7話:もしかして私は、悪役令嬢がヒロインの物語で断罪される元ヒロインですか!?
5月中旬。物語は想定外の方向へと舵を切った。
今日も今日とて進まないストーリーに頭を悩ませながら生徒会室に向かっていた私は、中庭で一人佇むリリアージュ様を見つけた。いつも隣にいるはずのアレン王子が見当たらない。

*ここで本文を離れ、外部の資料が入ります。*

-- ==== Sys2Proof/Word.lean ====
section
/-! DEFINITION. The register word: every register is 32 bits wide (spec 10_state R10, 20_memory R41), bit 0 least
significant (00_scope R6). -/

namespace Sys2Proof

/-- A register word, `bits32` of 00_scope R7. -/
abbrev Word := BitVec 32

end Sys2Proof
end

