-- ==== Sys2Proof/Syntax.lean ====
section
/-! DEFINITION. The instructions of the block: one constructor of `Instr` per row of spec/opcode_table.json (30_encoding
R75), with the operands of that row, and the packets a host presents (30_encoding R60, R71). -/

namespace Sys2Proof

/-- The five registers (10_state R10). The RegisterInterface can name no other (20_memory R44). -/
inductive Reg where
  | status | reloadValue | restart | ctrl | resetWidth
  deriving DecidableEq, Repr

/-- `reset_scope` of the configuration (10_state R22). -/
inductive ScopeName where
  | cpu | soc | system
  deriving DecidableEq, Repr

/-- `ResolvedConfiguration` (10_state R22), with the resolver's defaults. `externalSignal` has no stated default. -/
structure ResolvedConfiguration where
  resetScope : ScopeName := .system
  externalSignal : Bool
  pushPull : Bool := false
  activeHigh : Bool := false
  pulseDurationTicks : Option Nat := none
  deriving DecidableEq, Repr

/-- The rows of the opcode map (30_encoding R75). -/
inductive Instr where
  | rdStatus
  | rdReloadValue
  | rdRestart
  | rdCtrl
  | rdResetWidth
  | wrStatus (v : Word)
  | wrReloadValue (v : Word)
  | wrRestartMagic
  | wrRestartOther (v : Word)
  | wrCtrl (v : Word)
  | wrResetWidthPushPull (zero dur : BitVec 12)
  | wrResetWidthOpenDrain (zero dur : BitVec 12)
  | wrResetWidthActiveHigh (zero dur : BitVec 12)
  | wrResetWidthActiveLow (zero dur : BitVec 12)
  | wrResetWidthOther (v : Word)
  | attach (cfg : ResolvedConfiguration)
  | start (timeoutSeconds : Nat)
  | stop
  | ping
  | setTimeout (timeoutSeconds : Nat)
  | forceReset
  | currentTimeout
  | maxTimeout
  | validatePulseDuration (d : Option Nat)
  | configureResetSignal (cfg : ResolvedConfiguration)
  | setDriveMode (pushPull : Bool)
  | setPolarity (activeHigh : Bool)
  | time
  | expire
  deriving DecidableEq, Repr

/-- The level of a row (column 1 of 30_encoding R75). -/
inductive Level where
  | bus | cmd | agent
  deriving DecidableEq, Repr

/-- The argument of an operation (30_encoding R71). -/
inductive Arg where
  | nothing
  | seconds (n : Nat)
  | config (cfg : ResolvedConfiguration)
  | flag (b : Bool)
  | ticks (d : Option Nat)
  deriving DecidableEq, Repr

/-- What a host presents: a packed transaction (30_encoding R60) in six bytes (log entry 16), or the pair `(op, arg)`
of 30_encoding R71 with the index in one byte (log entry 15). -/
inductive Packet where
  | bus (w : BitVec 48)
  | cmd (op : BitVec 8) (arg : Arg)
  deriving DecidableEq, Repr

/-- Why a packet is no instruction. -/
inductive DecodeError where
  /-- a bit above bit 40 of a packed transaction is set (30_encoding R60) -/
  | strayBits
  /-- the offset is none of the five (20_memory R44, 93_implementation_defined U10) -/
  | hole (off : BitVec 8)
  /-- no row has this index (30_encoding R75) -/
  | noSuchOperation (op : BitVec 8)
  /-- the argument is not of the operation's kind (30_encoding R71) -/
  | wrongArgument (op : BitVec 8)
  deriving DecidableEq, Repr

end Sys2Proof
end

声をかけて一緒に生徒会室に行こうと近づくと、彼女の穏やかな鼻歌が聞こえてきた。
「〜♪〜〜♫」
(え……? このメロディって……)
聴き覚えのある旋律に耳を疑う。それは日本で有名な童謡、ちょうど彼女の視線の先にいる「ちょうちょ」を歌ったものだった。
(なんでリリアージュ様が日本の歌を!?)
衝撃のあまり、考えるより先に声が出ていた。
「リリアージュ様! その歌は……!」
「あら? ヴィリアリナさん。ご機嫌よう」
くるりと振り向いた彼女はいつも通り優雅に微笑んだが、今はそれどころではない。
「リリアージュ様。……まさか、あなたも『転生者』なのですか?」
ゲームとは180度違う聖女のような性格。一向に始まらないいじめイベント。彼女もゲームの知識を持つ転生者だというのなら、全ての合点がいく。元悪役に転生して、破滅を回避しつつヒーローと結ばれる――最近流行りの「悪役令嬢モノ」として王道の展開だ。
跳ねる心臓を抑え、答えを待っていると
「……? そうですわよ?」
彼女は当然だと言うように、あっさりと答えた。それどころか。
「ヴィリアリナさんは『転移者』でしょう?」
「えっ!?」
驚いた。私が異世界から来たことまで見抜かれている。
「あら、ご存知なかったの? ごめんなさい、講義でお伝えしていませんでしたわね……」
聞けば、この国の歴史において「聖女」は転生者か転移者しかおらず、この世界の人間として産まれるのが転生、異世界からそのままの姿で召喚されるのが転移と定義されているらしい。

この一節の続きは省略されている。